Apart from customer service chatbots, the company has developed AI for advertising and marketing companies. It is also working on bots that can be deployed to help employees with governance and compliance issues.

“We are currently developing this bot for a bank. Currently, banks have e-knowledge portals that are quite dated, like an old document repository. It can be very hard to find specific documents,” says Teo.
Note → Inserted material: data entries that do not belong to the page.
-- ==== Sys2Proof/Machine/Device.lean ====
section
/-!
DEFINITION. The device as a whole: partitions, resets, attestation, debug, power, droop, time, targeted test and the patrol
scrubber (02 R22; 14 R263, R270, R276; 20 R373; 26 R448, R455, R456; 27 R462, R463, R466 to R473, R476).
-/
namespace Sys2Proof.Machine

/-! ## Partitions (02 R22, 10 R223, R226, 27 R466, R472) -/

/-- A context of a cell that changes its partition: its coder state is cleared, and no translation of the old partition stays. -/
def Ctx.moved (c : Ctx) (part : Nat) : Ctx :=
  { c.eachStr (fun _ x => { x with tlb := [] }) with tables := [], slots := [], part := BitVec.ofNat 4 part }

/-- The cell belongs to a partition with attested firmware, in quarantine too (R468). -/
def State.tenantCell (s : State) (cell : Nat) : Bool := (s.cell cell).part.any fun p => (s.part p).tenant

/-- A cell leaves TENANT and its partition: shadow storage, every typed buffer and the coder state are cleared, and a parked node fails
(R472, 10 R223, 14 R263, R276). -/
def State.leaveTenant (s : State) (cell : Nat) : State :=
  let l := s.cell cell
  let t := match l.shadow with
    | some i => s.failParked i
    | none => s
  let t := (ctxsOf cell).foldl (fun s c => s.modCtx c fun x => x.moved 0) t
  t.modCell cell fun l => { l with
    part := none, shadow := none, cache := [], wb := Memory.blank 0, ab := Memory.blank 0, cb := Memory.blank 0
    security := if l.security = .fenced then .fenced else .openState }

/-- LEAVE_TENANT: between nodes of the cell. -/
def execLeaveTenant (cell : Nat) (s : State) : Host.Outcome State Fault Refusal :=
  .next (s.byFirmware <| if s.tenantCell cell && s.cellFree cell then s.leaveTenant cell else s)

/-- A cell goes to a partition. -/
def State.moveCell (s : State) (cell part : Nat) : State :=
  let s := if s.tenantCell cell then s.leaveTenant cell else s
  let s := (ctxsOf cell).foldl (fun s c => s.modCtx c fun x => x.moved part) s
  s.modCell cell fun (l : Cell) =>
    let m : Cell := { l with
      part := some part, cache := []
      shadow := l.shadow.map fun i => { i with a := i.a.moved part, b := i.b.moved part } }
    { m with security := if m.security = .fenced then .fenced else s.securityOf m }

/-- Firmware moves whole cells between nodes: neither context runs one, and none is parked in open shadow storage. -/
def State.mayMove (s : State) (cell : Nat) : Bool :=
  s.cellFree cell &&
    (s.tenantCell cell || (s.cell cell).shadow.all fun i => i.a.running.isNone && i.b.running.isNone)

/-- CELL_REPARTITION. -/
def execCellRepartition (cell part : Nat) (s : State) : Host.Outcome State Fault Refusal :=
  .next (s.byFirmware <| if cell < cellCount ∧ (s.part part).defined ∧ s.mayMove cell then s.moveCell cell part else s)

/-- PARTITION_CREATION: a tenant's firmware must verify; the shadow registers of its queues are 0. -/
def execPartitionCreation (p : PartitionSpec) (s : State) : Host.Outcome State Fault Refusal :=
  .next (s.byFirmware <| if 8 ≤ p.part ∨ (s.part p.part).defined ∨ (p.tenant ∧ !p.imageOk) ∨
      !p.cells.all (fun n => decide (n < cellCount) && s.mayMove n) then s
  else
    let s := s.modPart p.part fun x => { x with
      defined := true, tenant := p.tenant, queues := x.queues.map fun q => (q.1, { q.2 with sh := [] }) }
    let s := s.modHub fun h => { h with debug := Table.set h.debug p.part 0 }
    p.cells.foldl (fun s n => s.moveCell n p.part) s)

/-! ## Partition reset (27 R462, R463) -/

/-- The nodes that run on the cells of a partition. -/
def State.runningNodes (s : State) (part : Nat) : List NodeRef :=
  ((s.nodesOf part).filter fun p => p.2.status == .running && recKind p.2.record == kKernel).map (·.1)

/-- A cell of the partition is reset: its contexts stop with no cut. In C2 they stand in the image, which keeps CB; an image that an
exchange has parked goes with its work, and its CB is the cell's again where no other work holds it (log 58). -/
def State.resetCell (s0 : State) (n : Nat) : State :=
  let free := s0.cellFree n
  let s := (ctxsOf n).foldl (fun s c => (s.stopCtx c).modCtx c Ctx.emptied) s0
  s.modCell n fun l =>
    match l.shadow with
    | none => l
    | some i =>
      if i.power then { l with shadow := some { i with a := i.a.dropWork.emptied, b := i.b.dropWork.emptied } }
      else { l with shadow := none, cb := if free then i.cb else l.cb }

/-- A reset of a partition: its contexts stop with no cut, and each running node ends with SYSFAIL once the writes that it has made are
acknowledged (18 R360). -/
def State.resetPart (s : State) (part : Nat) : State :=
  let ns := (s.runningNodes part).filter fun n => (s.failureOf n).isNone
  let s := (s.cellsOf part).foldl State.resetCell s
  let s := s.modPart part fun p => { p with urgent := none, preempted := none, parked := false, reserved := none, keptFor := [] }
  ns.foldl (fun s n => s.nodeFails n sysfail 0 0) s

/-- PARTITION_RESET. -/
def execPartitionReset (part : Nat) (s : State) : Host.Outcome State Fault Refusal := .next (s.byFirmware (s.resetPart part))

/-- CAPABILITY_FAULT: an error record for the host, vector 512, and a reset of the partition that the task served. -/
def execCapabilityFault (part : Nat) (s : State) : Host.Outcome State Fault Refusal :=
  .next (s.byFirmware ((s.errorRec (.capability part)).resetPart part))

/-! ## Device reset (27 R466, R476; 01 R19) -/

/-- A cell after a reset: cells that the configuration disables, or all cells where a verification fails, are in quarantine. A cell that
a good record disables has STATE 2 where the firmware image fails (DESIGN CHOICE, log 81). -/
def cellAfter (cfg : DeviceConfig) (n : Nat) : Cell :=
  if !(cfg.recordOk && cfg.firmwareOk) then { Cell.init with state := 2, security := .fenced }
  else if cfg.disabled.contains n then { Cell.init with state := 3, security := .fenced }
  else Cell.init

/-- DEVICE_RESET: everything on the chip is as after reset; HBM keeps its contents where the stacks keep their power. -/
def execDeviceReset (cfg : DeviceConfig) (s : State) : Host.Outcome State Fault Refusal :=
  .next { State.reset with
    cells := (List.range cellCount).map fun n => (n, cellAfter cfg n)
    cfg := cfg
    hbm := if cfg.keepHbm then s.hbm else Memory.blank 0
    hostMem := s.hostMem
    peerMem := s.peerMem
    upsets := if cfg.keepHbm then s.upsets.filter fun u => u.mem == .hbm else []
    nextId := s.nextId
    performs := s.performs
    agenda := s.agenda
    pickCount := s.pickCount
    freeCount := s.freeCount
    hub := { Hub.init with resets := s.hub.resets + 1, nonces := s.hub.nonces + 1, replies := s.hub.replies } }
“Therefore, when an unusual request comes, such as a customer asking to open an account for a school or families claiming the estate of a deceased member, the employees usually have two options. One is to search through a thick user manual and the other is to call a few superiors to clarify. With the bot, this can be done very quickly and without hassle.”


Capturing market share

The chatbot industry is dominated by titans such as IBM and Microsoft, which have come up with their own versions of versatile chatbots, Watson and Azure respectively. By playing in this industry, it means that Hyperlab has to compete with these giants.

However, Vic says the company is grateful for the competition as they have already educated the market on the importance of chatbots and AI. “These companies have endless resources and have done their part in evangelising the need. So, when we approach companies, either they are already using Watson or they know what we are talking about. We tell them that if they want Southeast Asian language support and accuracy, they should look at us.

“To make it even better, they can have the Watson chatbot and plug us in. Thus, we feel it is quite harmonious. But we do realise that every time we pitch, we are essentially pitching against them. Sometimes we win, sometimes we lose. That is just the way business is.”

The industry titans have found it difficult to develop natural language processing for Southeast Asian languages as their focus has been on developed countries such as Japan and Germany. Hyperlab, on the other hand, was built to support Southeast Asian languages. So, the company will continue to play on this strength to capture market share, says Vic.

“Language understanding is definitely our priority; comprehending rojak sentences is where we excel. We know how people talk in this part of the world and we have an edge on the design,” he adds.

“Watson, for example, does not look pretty because it is not design-focused. We come in with a design point of view because we know how important it is. Everyone is used to slick design nowadays. Would you use Uber if its app looked like it was made in the 1990s? I don’t think so.”

Last September, Hyperlab received a concept-to-commercialisation grant under the High Impact Programme 2 from PlaTCOM Ventures Sdn Bhd. According to Vic, the grant will be used to expand the Southeast Asian languages that can be supported by its chatbots. The company will start with Indonesian and Tagalog before working on unicode languages such as Thai and Vietnamese.

Hyperlab recently launched Dialex, a platform that helps companies spend less time training their AI. Dialex unscrambles natural text input, allowing apps or AI to work with spelling variations and nuanced use of language. Currently, it supports Bahasa Malaysia, English, Manglish, and Singlish.